What is zero choose one? Algebraically it comes out to be undefined- but if I have zero elements, and I'm asked to pull elements from it, this should just be zero, right?
 A: Combinatorically speaking, you are absolutely right. There is no way to choose $1$ element from an empty set, so $\binom01=0$. It's a good idea to keep in mind that we do not always have $\binom{n}{k}=\frac{n!}{k!(n-k)!}.$ That formula only holds for integers $n,k$ such that $0\le k\le n$. If $n,k$ do not meet all those conditions, then $\binom{n}{k}=0.$
A: One way to see this is with the binomial expansion,
$$
(1+x)^{\alpha}=\sum_{k=0}^{\infty}{{\alpha}\choose{k}}x^k.
$$
Since $(1+x)^{0}=1$, we must have ${{0}\choose{0}}=1$ and ${{0}\choose{k}}=0$ for $k>0$.
A: There is an interpretation of ${x \choose k}$ for positive integer $k$ but general $x$ as $$\frac{x \times (x-1) \times \cdots \times (x-k+1)}{k!}$$ which would give ${0 \choose 1}=0$.  
Indeed it gives ${0 \choose k}=0$ for positive integer $k$, and ${n \choose k}=0$ for positive integers $n$ and $k$ with $n \lt k$. This corresponds to the combinatorial interpretation.
In this interpretation ${x \choose 0}$ is typically the empty product, namely $1$. This includes ${0 \choose 0}$.
What is different is that this interpretation of ${x \choose k}$ gives something non-zero for fractional or negative integer $x$.

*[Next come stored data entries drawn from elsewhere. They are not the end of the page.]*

/-- A member that does not execute a word: the driver deals with it in a state in which others only have been dealt with. -/
theorem liveFrom_skip (k : WKind) (h : Hdr) (ops : List Opn) (signed : Bool) (c : Cur) (l : List Member) (i : Nat) (s : State)
    (hn : (l.map Member.key).Nodup) (hp : Placed s c l i) (j : Nat) (m : Member) (hj : l[j]? = some m)
    (hr : runs k h ops signed c s m = false) :
    ∃ s1 s2, LanesOnly c (fun x => x ≠ m.key) s s1 ∧ SkipStep k h ops signed c (i + j) m s1 s2 ∧
      LanesOnly c (fun x => x ≠ m.key) s2 (liveFrom k h ops signed c l i s).1 := by
  induction l generalizing i s j with
  | nil => simp at hj
  | cons q r ih =>
    obtain ⟨hm, hrn⟩ := List.nodup_cons.mp (by simpa using hn : (q.key :: r.map Member.key).Nodup)
    have hne : ∀ x ∈ r, x.key ≠ q.key := fun x hx e => hm (e ▸ List.mem_map_of_mem hx)
    by_cases hq : runs k h ops signed c s q = true
    · -- the head executes the word
      have he : (liveFrom k h ops signed c (q :: r) i s).1 = (liveFrom k h ops signed c r (i + 1) s).1 := by
        simp only [runs, Bool.and_eq_true, Bool.not_eq_true', Option.isNone_iff_eq_none] at hq
        have hg : (k.guarded && !q.guard h) = false := by
          cases h1 : k.guarded <;> cases h2 : q.guard h <;> simp_all
        simp only [liveFrom, hq.1.1.1, hq.1.1.2, hg, hq.2]
        rfl
      cases j with
      | zero => simp at hj; subst hj; simp [hq] at hr
      | succ j =>
        obtain ⟨s1, s2, h1, h2, h3⟩ := ih (i + 1) s hrn hp.tail j (by simpa using hj) hr
        rw [show i + (j + 1) = i + 1 + j by omega, he]
        exact ⟨s1, s2, h1, h2, h3⟩
    · have hq : runs k h ops signed c s q = false := by simpa using hq
      obtain ⟨s0, h0, he⟩ : ∃ s0, SkipStep k h ops signed c i q s s0 ∧
          (liveFrom k h ops signed c (q :: r) i s).1 = (liveFrom k h ops signed c r (i + 1) s0).1 := by
        simp only [liveFrom]
        split
        · rename_i hs
          exact ⟨_, .inl ⟨hs, rfl⟩, rfl⟩
        · rename_i hs
          have hs : q.skip.getLsbD c.pos = false := by simpa using hs
          split
          · rename_i cause hfc
            exact ⟨_, .inr (.inl ⟨hs, cause, hfc, rfl⟩), rfl⟩
          · rename_i hfc
            split
            · rename_i hg
              simp only [Bool.and_eq_true, Bool.not_eq_true'] at hg
              exact ⟨_, .inr (.inr (.inl ⟨hs, hfc, hg.1, hg.2, rfl⟩)), rfl⟩
            · rename_i hg
              have hg' : k.guarded = false ∨ q.guard h = true := by
                cases h1 : k.guarded <;> cases h2 : q.guard h <;> simp_all
              split
              · rename_i hx
                exact ⟨_, .inr (.inr (.inr ⟨hs, hfc, hg', hx, rfl⟩)), rfl⟩
              · rename_i hx
                exfalso
                rcases hg' with h1 | h1
                · simp [runs, hs, hfc, h1, hx] at hq
                · rw [h1, Bool.and_true] at hfc
                  simp [runs, hs, hfc, h1, hx] at hq
      have hO := h0.only hp.head
      cases j with
      | zero =>
        simp at hj
        subst hj
        refine ⟨s, s0, LanesOnly.refl .., h0, ?_⟩
        rw [he]
        refine (liveFrom_spec k h ops signed c r (i + 1) s0 hrn (hp.tail.congr hO)).1.mono ?_
        rintro x ⟨y, hy, rfl, -⟩
        exact hne y hy
      | succ j =>
        have hjr : r[j]? = some m := by simpa using hj
        have hmr : m ∈ r := List.mem_of_getElem? hjr
        have hr' : runs k h ops signed c s0 m = false := by rw [runs_congr hO (hne m hmr)]; exact hr
        obtain ⟨s1, s2, h1, h2, h3⟩ := ih (i + 1) s0 hrn (hp.tail.congr hO) j hjr hr'
        rw [show i + (j + 1) = i + 1 + j by omega, he]
        refine ⟨s1, s2, (hO.mono ?_).trans h1, h2, h3⟩
        rintro x rfl
        exact (hne m hmr).symm

theorem Placed.group (s : State) (c : Cur) : Placed s c (s.group c) 0 := by
  intro j m hj
  rw [Nat.zero_add, hj]
  rfl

A: The graphic of the $\Gamma$ or factorial function can be found here : notice how it diverges towards $\pm\infty$ for each negative integer. Indeed, $$n!=\frac{(n+1)!}{n+1}\iff(-1)!=\frac{(-1+1)!}{-1+1}=\frac{0!}{0}=\frac10=\pm\infty$$ $$C_0^1=\frac{0!}{1!(0-1)!}=\frac1{(-1)!}=\frac1{\pm\infty}=0$$
A: It is zero.  You cannot draw a sample of size 1 out of a set of size 0.